Contributors
Associate Editor Peter Suderman takes on the Federal Communications Commission's quest to regulate the Net in "Internet Cop" (page 20). Suderman, 29, admits to spending an increasing amount of time on the Web each day. "I work online. I game online. I read online. I shop online," he says. "These days, there's almost no need to leave the house."
Adam Thierer is another Web aficionado. On page 72, he reviews The Master Switch, legal scholar Tim Wu's treatise on technology regulation. Thierer, formerly president of the Progress & Freedom Foundation, recently joined the Mercatus Center at George Mason University, where he will be working on the center's Technology Policy Program.
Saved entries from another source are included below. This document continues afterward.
-- ==== Sys2Proof/Laws/State.lean ====
section
/-! SUPPORT. One lemma per field per named update of State, each true by unfolding the update, so that no
later proof unfolds a record update. -/

namespace Sys2Proof.Laws

open Sys2Proof.Machine

/-! ### `reply`: the end of a command writes only the host's results -/

@[simp] theorem reply_phase (o : Completion) (out : List Byte) (s : State) :
    (reply o out s).phase = s.phase := rfl
@[simp] theorem reply_err (o : Completion) (out : List Byte) (s : State) :
    (reply o out s).err = s.err := rfl
@[simp] theorem reply_errcmd (o : Completion) (out : List Byte) (s : State) :
    (reply o out s).errcmd = s.errcmd := rfl
@[simp] theorem reply_errval (o : Completion) (out : List Byte) (s : State) :
    (reply o out s).errval = s.errval := rfl
@[simp] theorem reply_errpos (o : Completion) (out : List Byte) (s : State) :
    (reply o out s).errpos = s.errpos := rfl
@[simp] theorem reply_synth (o : Completion) (out : List Byte) (s : State) :
    (reply o out s).synth = s.synth := rfl
@[simp] theorem reply_padfb (o : Completion) (out : List Byte) (s : State) :
    (reply o out s).padfb = s.padfb := rfl
@[simp] theorem reply_skip (o : Completion) (out : List Byte) (s : State) :
    (reply o out s).skip = s.skip := rfl
@[simp] theorem reply_total (o : Completion) (out : List Byte) (s : State) :
    (reply o out s).total = s.total := rfl
@[simp] theorem reply_ndist (o : Completion) (out : List Byte) (s : State) :
    (reply o out s).ndist = s.ndist := rfl
@[simp] theorem reply_nleaf (o : Completion) (out : List Byte) (s : State) :
    (reply o out s).nleaf = s.nleaf := rfl
@[simp] theorem reply_nnode (o : Completion) (out : List Byte) (s : State) :
    (reply o out s).nnode = s.nnode := rfl
@[simp] theorem reply_root (o : Completion) (out : List Byte) (s : State) :
    (reply o out s).root = s.root := rfl
@[simp] theorem reply_cur (o : Completion) (out : List Byte) (s : State) :
    (reply o out s).cur = s.cur := rfl
@[simp] theorem reply_bitlen (o : Completion) (out : List Byte) (s : State) :
    (reply o out s).bitlen = s.bitlen := rfl
@[simp] theorem reply_pad (o : Completion) (out : List Byte) (s : State) :
    (reply o out s).pad = s.pad := rfl
@[simp] theorem reply_count (o : Completion) (out : List Byte) (s : State) :
    (reply o out s).count = s.count := rfl
@[simp] theorem reply_slist (o : Completion) (out : List Byte) (s : State) :
    (reply o out s).slist = s.slist := rfl
@[simp] theorem reply_node (o : Completion) (out : List Byte) (s : State) :
    (reply o out s).node = s.node := rfl
@[simp] theorem reply_srcq (o : Completion) (out : List Byte) (s : State) :
    (reply o out s).srcq = s.srcq := rfl
@[simp] theorem reply_tgtq (o : Completion) (out : List Byte) (s : State) :
    (reply o out s).tgtq = s.tgtq := rfl
@[simp] theorem reply_code (o : Completion) (out : List Byte) (s : State) :
    (reply o out s).code = s.code := rfl
@[simp] theorem reply_bitbuf (o : Completion) (out : List Byte) (s : State) :
    (reply o out s).bitbuf = s.bitbuf := rfl
@[simp] theorem reply_bitcap (o : Completion) (out : List Byte) (s : State) :
    (reply o out s).bitcap = s.bitcap := rfl
@[simp] theorem reply_samples (o : Completion) (out : List Byte) (s : State) :
    (reply o out s).samples = s.samples := rfl
@[simp] theorem reply_host (o : Completion) (out : List Byte) (s : State) :
    (reply o out s).host = s.host := rfl
@[simp] theorem reply_inp (o : Completion) (out : List Byte) (s : State) :
    (reply o out s).inp = s.inp := rfl
@[simp] theorem reply_results (o : Completion) (out : List Byte) (s : State) :
    (reply o out s).results = s.results ++ [.completed o out] := rfl

/-! ### `consumeIn`: consuming IN writes only IN -/

@[simp] theorem consumeIn_phase (reads : Bool) (s : State) :
    (consumeIn reads s).phase = s.phase := by cases reads <;> rfl
@[simp] theorem consumeIn_err (reads : Bool) (s : State) :
    (consumeIn reads s).err = s.err := by cases reads <;> rfl
@[simp] theorem consumeIn_errcmd (reads : Bool) (s : State) :
    (consumeIn reads s).errcmd = s.errcmd := by cases reads <;> rfl
@[simp] theorem consumeIn_errval (reads : Bool) (s : State) :
    (consumeIn reads s).errval = s.errval := by cases reads <;> rfl
@[simp] theorem consumeIn_errpos (reads : Bool) (s : State) :
    (consumeIn reads s).errpos = s.errpos := by cases reads <;> rfl
@[simp] theorem consumeIn_synth (reads : Bool) (s : State) :
    (consumeIn reads s).synth = s.synth := by cases reads <;> rfl
@[simp] theorem consumeIn_padfb (reads : Bool) (s : State) :
    (consumeIn reads s).padfb = s.padfb := by cases reads <;> rfl
@[simp] theorem consumeIn_skip (reads : Bool) (s : State) :
    (consumeIn reads s).skip = s.skip := by cases reads <;> rfl
@[simp] theorem consumeIn_total (reads : Bool) (s : State) :
    (consumeIn reads s).total = s.total := by cases reads <;> rfl
@[simp] theorem consumeIn_ndist (reads : Bool) (s : State) :
    (consumeIn reads s).ndist = s.ndist := by cases reads <;> rfl
@[simp] theorem consumeIn_nleaf (reads : Bool) (s : State) :
    (consumeIn reads s).nleaf = s.nleaf := by cases reads <;> rfl
@[simp] theorem consumeIn_nnode (reads : Bool) (s : State) :
    (consumeIn reads s).nnode = s.nnode := by cases reads <;> rfl
@[simp] theorem consumeIn_root (reads : Bool) (s : State) :
    (consumeIn reads s).root = s.root := by cases reads <;> rfl
@[simp] theorem consumeIn_cur (reads : Bool) (s : State) :
    (consumeIn reads s).cur = s.cur := by cases reads <;> rfl
@[simp] theorem consumeIn_bitlen (reads : Bool) (s : State) :
    (consumeIn reads s).bitlen = s.bitlen := by cases reads <;> rfl
@[simp] theorem consumeIn_pad (reads : Bool) (s : State) :
    (consumeIn reads s).pad = s.pad := by cases reads <;> rfl
@[simp] theorem consumeIn_count (reads : Bool) (s : State) :
    (consumeIn reads s).count = s.count := by cases reads <;> rfl
@[simp] theorem consumeIn_slist (reads : Bool) (s : State) :
    (consumeIn reads s).slist = s.slist := by cases reads <;> rfl
@[simp] theorem consumeIn_node (reads : Bool) (s : State) :
    (consumeIn reads s).node = s.node := by cases reads <;> rfl
@[simp] theorem consumeIn_srcq (reads : Bool) (s : State) :
    (consumeIn reads s).srcq = s.srcq := by cases reads <;> rfl
@[simp] theorem consumeIn_tgtq (reads : Bool) (s : State) :
    (consumeIn reads s).tgtq = s.tgtq := by cases reads <;> rfl
@[simp] theorem consumeIn_code (reads : Bool) (s : State) :
    (consumeIn reads s).code = s.code := by cases reads <;> rfl
@[simp] theorem consumeIn_bitbuf (reads : Bool) (s : State) :
    (consumeIn reads s).bitbuf = s.bitbuf := by cases reads <;> rfl
@[simp] theorem consumeIn_bitcap (reads : Bool) (s : State) :
    (consumeIn reads s).bitcap = s.bitcap := by cases reads <;> rfl
@[simp] theorem consumeIn_samples (reads : Bool) (s : State) :
    (consumeIn reads s).samples = s.samples := by cases reads <;> rfl
@[simp] theorem consumeIn_host (reads : Bool) (s : State) :
    (consumeIn reads s).host = s.host := by cases reads <;> rfl
@[simp] theorem consumeIn_inp (reads : Bool) (s : State) :
    (consumeIn reads s).inp = if reads then [] else s.inp := by cases reads <;> rfl
@[simp] theorem consumeIn_results (reads : Bool) (s : State) :
    (consumeIn reads s).results = s.results := by cases reads <;> rfl

/-! ### `takeFault`: fault entry writes the four error registers (rule R303) -/

@[simp] theorem takeFault_phase (w : Byte) (c : Cause) (v : Byte) (p : Nat) (s : State) :
    (takeFault w c v p s).phase = s.phase := rfl
@[simp] theorem takeFault_err (w : Byte) (c : Cause) (v : Byte) (p : Nat) (s : State) :
    (takeFault w c v p s).err = c.code := rfl
@[simp] theorem takeFault_errcmd (w : Byte) (c : Cause) (v : Byte) (p : Nat) (s : State) :
    (takeFault w c v p s).errcmd = w := rfl
@[simp] theorem takeFault_errval (w : Byte) (c : Cause) (v : Byte) (p : Nat) (s : State) :
    (takeFault w c v p s).errval = v := rfl
@[simp] theorem takeFault_errpos (w : Byte) (c : Cause) (v : Byte) (p : Nat) (s : State) :
    (takeFault w c v p s).errpos = BitVec.ofNat 32 p := rfl
@[simp] theorem takeFault_synth (w : Byte) (c : Cause) (v : Byte) (p : Nat) (s : State) :
    (takeFault w c v p s).synth = s.synth := rfl
@[simp] theorem takeFault_padfb (w : Byte) (c : Cause) (v : Byte) (p : Nat) (s : State) :
    (takeFault w c v p s).padfb = s.padfb := rfl
@[simp] theorem takeFault_skip (w : Byte) (c : Cause) (v : Byte) (p : Nat) (s : State) :
    (takeFault w c v p s).skip = s.skip := rfl
@[simp] theorem takeFault_total (w : Byte) (c : Cause) (v : Byte) (p : Nat) (s : State) :
    (takeFault w c v p s).total = s.total := rfl
@[simp] theorem takeFault_ndist (w : Byte) (c : Cause) (v : Byte) (p : Nat) (s : State) :
    (takeFault w c v p s).ndist = s.ndist := rfl
@[simp] theorem takeFault_nleaf (w : Byte) (c : Cause) (v : Byte) (p : Nat) (s : State) :
    (takeFault w c v p s).nleaf = s.nleaf := rfl
@[simp] theorem takeFault_nnode (w : Byte) (c : Cause) (v : Byte) (p : Nat) (s : State) :
    (takeFault w c v p s).nnode = s.nnode := rfl
@[simp] theorem takeFault_root (w : Byte) (c : Cause) (v : Byte) (p : Nat) (s : State) :
    (takeFault w c v p s).root = s.root := rfl
@[simp] theorem takeFault_cur (w : Byte) (c : Cause) (v : Byte) (p : Nat) (s : State) :
    (takeFault w c v p s).cur = s.cur := rfl
@[simp] theorem takeFault_bitlen (w : Byte) (c : Cause) (v : Byte) (p : Nat) (s : State) :
    (takeFault w c v p s).bitlen = s.bitlen := rfl
@[simp] theorem takeFault_pad (w : Byte) (c : Cause) (v : Byte) (p : Nat) (s : State) :
    (takeFault w c v p s).pad = s.pad := rfl
@[simp] theorem takeFault_count (w : Byte) (c : Cause) (v : Byte) (p : Nat) (s : State) :
    (takeFault w c v p s).count = s.count := rfl
@[simp] theorem takeFault_slist (w : Byte) (c : Cause) (v : Byte) (p : Nat) (s : State) :
    (takeFault w c v p s).slist = s.slist := rfl
@[simp] theorem takeFault_node (w : Byte) (c : Cause) (v : Byte) (p : Nat) (s : State) :
    (takeFault w c v p s).node = s.node := rfl
@[simp] theorem takeFault_srcq (w : Byte) (c : Cause) (v : Byte) (p : Nat) (s : State) :
    (takeFault w c v p s).srcq = s.srcq := rfl
@[simp] theorem takeFault_tgtq (w : Byte) (c : Cause) (v : Byte) (p : Nat) (s : State) :
    (takeFault w c v p s).tgtq = s.tgtq := rfl
@[simp] theorem takeFault_code (w : Byte) (c : Cause) (v : Byte) (p : Nat) (s : State) :
    (takeFault w c v p s).code = s.code := rfl
@[simp] theorem takeFault_bitbuf (w : Byte) (c : Cause) (v : Byte) (p : Nat) (s : State) :
    (takeFault w c v p s).bitbuf = s.bitbuf := rfl
@[simp] theorem takeFault_bitcap (w : Byte) (c : Cause) (v : Byte) (p : Nat) (s : State) :
    (takeFault w c v p s).bitcap = s.bitcap := rfl
@[simp] theorem takeFault_samples (w : Byte) (c : Cause) (v : Byte) (p : Nat) (s : State) :
    (takeFault w c v p s).samples = s.samples := rfl
@[simp] theorem takeFault_host (w : Byte) (c : Cause) (v : Byte) (p : Nat) (s : State) :
    (takeFault w c v p s).host = s.host := rfl
@[simp] theorem takeFault_inp (w : Byte) (c : Cause) (v : Byte) (p : Nat) (s : State) :
    (takeFault w c v p s).inp = s.inp := rfl
@[simp] theorem takeFault_results (w : Byte) (c : Cause) (v : Byte) (p : Nat) (s : State) :
    (takeFault w c v p s).results = s.results ++ [.completed .fault []] := rfl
The 41-year-old's interests extend to consumer technology, about which he is enthusiastic. "These damned kids these days don't know how great they've got it," he says. "Because I so vividly remember the Dark Ages of Electronics"—life before Atari and cable—"it's hard for me to complain about anything."
Austin Bragg is a Searle Fellow with reason.tv, where he works on all aspects of video production "with a heavy emphasis on post-production graphics and effects work." Bragg, 31, recently moved from Washington, D.C., to Los Angeles, which he says has actually made some aspects of video production more difficult. In L.A., people "are used to big-budget productions" which has resulted in big-budget expectations. "I'm not even supposed to shoot in a park without expensive permission out here," he sighs. But there are benefits to the new locale. "It seems trite to mention the weather," he says, "but you come to appreciate wearing short-sleeve shirts while the D.C. office is trudging through snow."